Can’t sleep with it, can’t operate as a human being in the year of our lord twenty twenty-three without it.

Caffeine comes in a wide variety of sources, including tea, soda, and other terrifying processed drinks.

But today let’s focus on what Jack Aubrey’s friend Alexander von Humboldt called “concentrated sunshine”:

Coffee.

Two billion cups consumed every day.

An estimated 154 million adults (75% of the US population) report drinking coffee, and half of adults drink it every damn day.

Because of exactly how it works in our brains and how prevalent it is, coffee effectively rewrote humanity’s baseline consciousness.

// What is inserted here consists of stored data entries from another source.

/-- Settles O33: each branch by its condition, the jumps by the address they compute. -/
theorem branchesAndJumps : Obligations.BranchesAndJumps := by
  refine ⟨?branches, fun g s a t ha => ?jump, fun i g s v t hv => ?case, fun i q g d s x s1 v s2 s3 hx hv hp => ?acb⟩
  case branches =>
    exact ⟨branches_of (c := .eq) (fun _ _ => rfl) (fun _ => rfl), branches_of (c := .ne) (fun _ _ => rfl) (fun _ => rfl),
      branches_of (c := .cs) (fun _ _ => rfl) (fun _ => rfl), branches_of (c := .cc) (fun _ _ => rfl) (fun _ => rfl),
      branches_of (c := .hi) (fun _ _ => rfl) (fun _ => rfl), branches_of (c := .ls) (fun _ _ => rfl) (fun _ => rfl),
      branches_of (c := .gt) (fun _ _ => rfl) (fun _ => rfl), branches_of (c := .le) (fun _ _ => rfl) (fun _ => rfl),
      branches_of (c := .fs) (fun _ _ => rfl) (fun _ => rfl), branches_of (c := .fc) (fun _ _ => rfl) (fun _ => rfl),
      branches_of (c := .lo) (fun _ _ => rfl) (fun _ => rfl), branches_of (c := .hs) (fun _ _ => rfl) (fun _ => rfl),
      branches_of (c := .lt) (fun _ _ => rfl) (fun _ => rfl), branches_of (c := .ge) (fun _ _ => rfl) (fun _ => rfl),
      branches_of (c := .always) (fun _ _ => rfl) (fun _ => rfl), branches_of (c := .never) (fun _ _ => rfl) (fun _ => rfl)⟩
  case jump => exact finish_jump_goto (run_bind_of_ok ha)
  case case =>
    show execCasei i g s = _
    unfold execCasei
    refine finish_jump_goto ?_
    rw [run_bind_of_ok hv, run_peek_bind, (SameRegs.of_rd hv).pc]
    rfl
  case acb =>
    have h3 : s3.pc = s.pc := (SameCpu.of_putDest hp).pc.trans ((SameRegs.of_dstModify hx).trans (SameRegs.of_getDest hv)).pc
    have hr : v + quick q i.bytes = BitVec.ofInt (8 * i.bytes) (v.toInt + q.toInt) := by
      rw [← quick_toInt q i, BitVec.ofInt_add, BitVec.ofInt_toInt, BitVec.ofInt_toInt]
    have hrun : ∀ next, (if BitVec.ofInt (8 * i.bytes) (v.toInt + q.toInt) = 0 then Next.seq else .jump (s.pc + d.value)) = next →
        (do
          let x ← dstModify g
          let v ← getDest x i.bytes
          let r := v + quick q i.bytes
          putDest x i.bytes r
          let pc ← peek (·.pc)
          if r = 0 then pure .seq else pure (.jump (pc + d.value)) : M Next) s = .ok (next, s3) := by
      rintro _ rfl
      rw [run_bind_of_ok hx, run_bind_of_ok hv]
      simp only [hr]
      rw [run_bind_of_ok hp, run_peek_bind, h3]
      split <;> rfl
    show execAcbi i q g d s = _
    unfold execAcbi
    by_cases h0 : BitVec.ofInt (8 * i.bytes) (v.toInt + q.toInt) = 0
    · rw [if_pos h0] at hrun ⊢
      exact finish_seq_after (hrun _ rfl)
    · rw [if_neg h0] at hrun ⊢
      exact finish_jump_goto (hrun _ rfl)

/-! ### Subroutines -/

theorem run_afterInstr (i : Instr) (s : State) : afterInstr i s = .ok (s.pc + BitVec.ofNat 32 (instrLength i), s) := rfl

theorem exec_bsr {d : Disp} {s : State} (hs : s.calm) (hw : s.writable (s.sp - 4) 4) : exec (.bsr d) s =
    .next (((s.poke (s.sp - 4) 4 (s.pc + BitVec.ofNat 32 (instrLength (.bsr d)))).setSp (s.sp - 4)).goto (s.pc + d.value)) := by
  show execBsr d s = _
  unfold execBsr
  refine finish_jump_goto ?_
  rw [run_bind_of_ok (run_afterInstr _ s), run_bind_of_ok (run_push_of_writable _ hs (by decide) hw), run_peek_bind, State.setSp_pc]
  rfl

theorem exec_ret {d : Disp} {s : State} (hs : s.calm) (hr : s.readable s.sp 4) :
    exec (.ret d) s = .next ((s.setSp (s.sp + 4 + d.value)).goto (s.valueAt s.sp 4)) := by
  show execRet d s = _
  unfold execRet
  refine finish_jump_goto ?_
  rw [run_bind_of_ok (run_pop_of_readable hs (by decide) hr), run_bind_of_ok (run_discard _ _), State.setSp_setSp, State.sp_setSp]
  rfl

/-- Settles O34: a push of the address of the next instruction, a pop of it. -/
theorem subroutineCalls : Obligations.SubroutineCalls := by
  refine ⟨fun d s hs hw => exec_bsr hs hw, fun g s a t ha ht hw => ?_, fun d s hs hr => exec_ret hs hr⟩
  have h := SameRegs.of_ea ha
  have hsp := sp_of_ea ha
  show execJsr g s = _
  unfold execJsr
  refine finish_jump_goto ?_
  have hw' : t.writable (t.sp - 4) 4 := by
    rw [hsp]
    exact hw.of_plat h.plat
  rw [run_bind_of_ok ha, run_bind_of_ok (run_afterInstr _ t), run_bind_of_ok (run_push_of_writable _ ht (by decide) hw'), h.pc, hsp]
  rfl

theorem StacksSame.setSp_sp (s : State) : StacksSame s (s.setSp s.sp) := by
  rw [State.setSp_sp]
  exact ⟨rfl, rfl⟩

/-- Settles O35: the return pops what the call pushed. -/
theorem subroutineRoundTrip : Obligations.SubroutineRoundTrip := by
  intro d s hs hm hw
  refine ⟨_, exec_bsr hs hw, rfl, fun pc => ?_⟩
  generalize hret : s.pc + BitVec.ofNat 32 (instrLength (.bsr d)) = ret
  generalize ht : ({ ((s.poke (s.sp - 4) 4 ret).setSp (s.sp - 4)).goto (s.pc + d.value) with pc := pc } : State) = t
  have hsp : t.sp = s.sp - 4 := by
    rw [← ht]
    exact State.sp_setSp (s.poke (s.sp - 4) 4 ret) (s.sp - 4)
  have hcalm : t.calm := by
    rw [← ht]
    exact State.calm.setSp (s := s.poke (s.sp - 4) 4 ret) hs _
  have hread : t.readable t.sp 4 := by
    rw [hsp]
    refine hw.readable.of_plat ?_
    rw [← ht]
    exact State.setSp_plat _ _
  have hvalue : t.valueAt t.sp 4 = ret := by
    rw [hsp, ← State.valueAt_poke hm (s.sp - 4) (by decide : 4 ≤ 8) ret]
    refine State.valueAt_congr fun x _ => ?_
    rw [← ht]
    exact congrArg (Memory.read · x) (State.setSp_mem (s.poke (s.sp - 4) 4 ret) (s.sp - 4))
  have hback : t.sp + 4 + (Disp.d7 0).value = s.sp := by
    rw [hsp]
    show s.sp - 4 + 4 + 0 = s.sp
    bv_omega
  have hstacks : StacksSame s (t.setSp s.sp) := by
    rw [← ht]
    have h := StacksSame.setSp_sp s
    rw [← State.setSp_setSp s (s.sp - 4)] at h
    unfold State.setSp at h ⊢
    split <;> simp_all [StacksSame, State.goto, State.poke]
  refine ⟨_, exec_ret hcalm hread, hvalue, ?_, ?_, ?_⟩
  · rw [hback]
    exact hstacks
  · show (t.setSp _).regs = _
    rw [State.setSp_regs, ← ht]
    exact State.setSp_regs _ _
  · show (t.setSp _).psr = _
    rw [State.setSp_psr, ← ht]
    exact State.setSp_psr _ _

end Sys2Proof.Machine
end

section
/-! PROOFS. Calls between modules, saved registers, the dedicated registers. -/

namespace Sys2Proof.Machine

open Sys2Proof

/-- A read in a state with the memory and the platform of another. -/
theorem run_memRead_of_same {s t : State} {a : Word} {n : Nat} (ht : t.calm) (hn : 0 < n) (h : s.readable a n)
    (hp : t.plat = s.plat) (hm : t.mem = s.mem) : memRead a n t = .ok (s.valueAt a n, t) := by
  rw [run_memRead_of_readable ht hn (h.of_plat hp), State.valueAt_congr (s := s) (t := t) fun x _ => by rw [hm]]

/-! ### Calls between modules -/

/-- A descriptor is the double-word its two words make (R450). -/
theorem run_readDescriptor {a : Word} {s : State} (hs : s.calm) (h : s.readable a 4) : readDescriptor a s = .ok (s.valueAt a 4, s) := by
  have hlow := run_memRead_of_readable hs (by decide) (State.readable.left (k := 2) (n := 2) h)
  have hhigh : memRead (a + 2) 2 s = _ := run_memRead_of_readable hs (by decide) (State.readable.right (k := 2) (n := 2) h)
  unfold readDescriptor
  rw [run_bind_of_ok hlow, run_bind_of_ok hhigh, run_pure]
  congr 2
  apply BitVec.eq_of_toNat_eq
  have hlt := (s.valueAt a 2).isLt
  rw [State.toNat_valueAt_append s a 2 2, BitVec.toNat_append, ← Nat.shiftLeft_add_eq_or_of_lt hlt, Nat.shiftLeft_eq,
    Nat.mul_comm _ (2 ^ (8 * 2)), Nat.add_comm]
  rfl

“Don’t Talk to Mom Before Her Coffee” trinkets made Etsy what it is today, coffee fueled the Industrial Revolution, gave us confidence (and, seemingly) energy -- all conveniently harvested and laboriously produced on the backs of millions of slaves on the other side of the world.

The slavery is a little less now (and historically, a blip compared to sugar plantations), but the brutal conditions remain -- and it’s getting hotter every day.

Can coffee, the world’s second-most consumed beverage (after water, the other liquid we can’t operate without), survive climate change?

From what we can tell, which isn’t much, the Chinese have been drinking tea for a very long time, maybe since the 200’s AD.

Coffee seems to have gotten its start a thousand years or so later in East Africa and across the Silk Road and Red Sea to the Arabian peninsula. It’s probably not coincidental that Muslim scholars relied on it to, you know, invent math.

“(Coffee) seemed to be tailor-​made for a culture that forbade alcohol consumption and gave birth to modern mathematics”.

- Wolfgang Schivelbusch

I’m not kidding. The word “algebra” is derived from the Medieval Latin, from Arabic “al-mukhtasar fi hisab al-jabr wa al-muqabala”. Al jabr seems to translate to “reunion of broken parts”, which is also not coincidentally what happens to my wife every morning when pry open her eyes and deliver her a hot coffee with an extra shot of espresso tucked right inside.

Alcohol, as those Muslims scholars could tell you, is a nightmare. More on that later.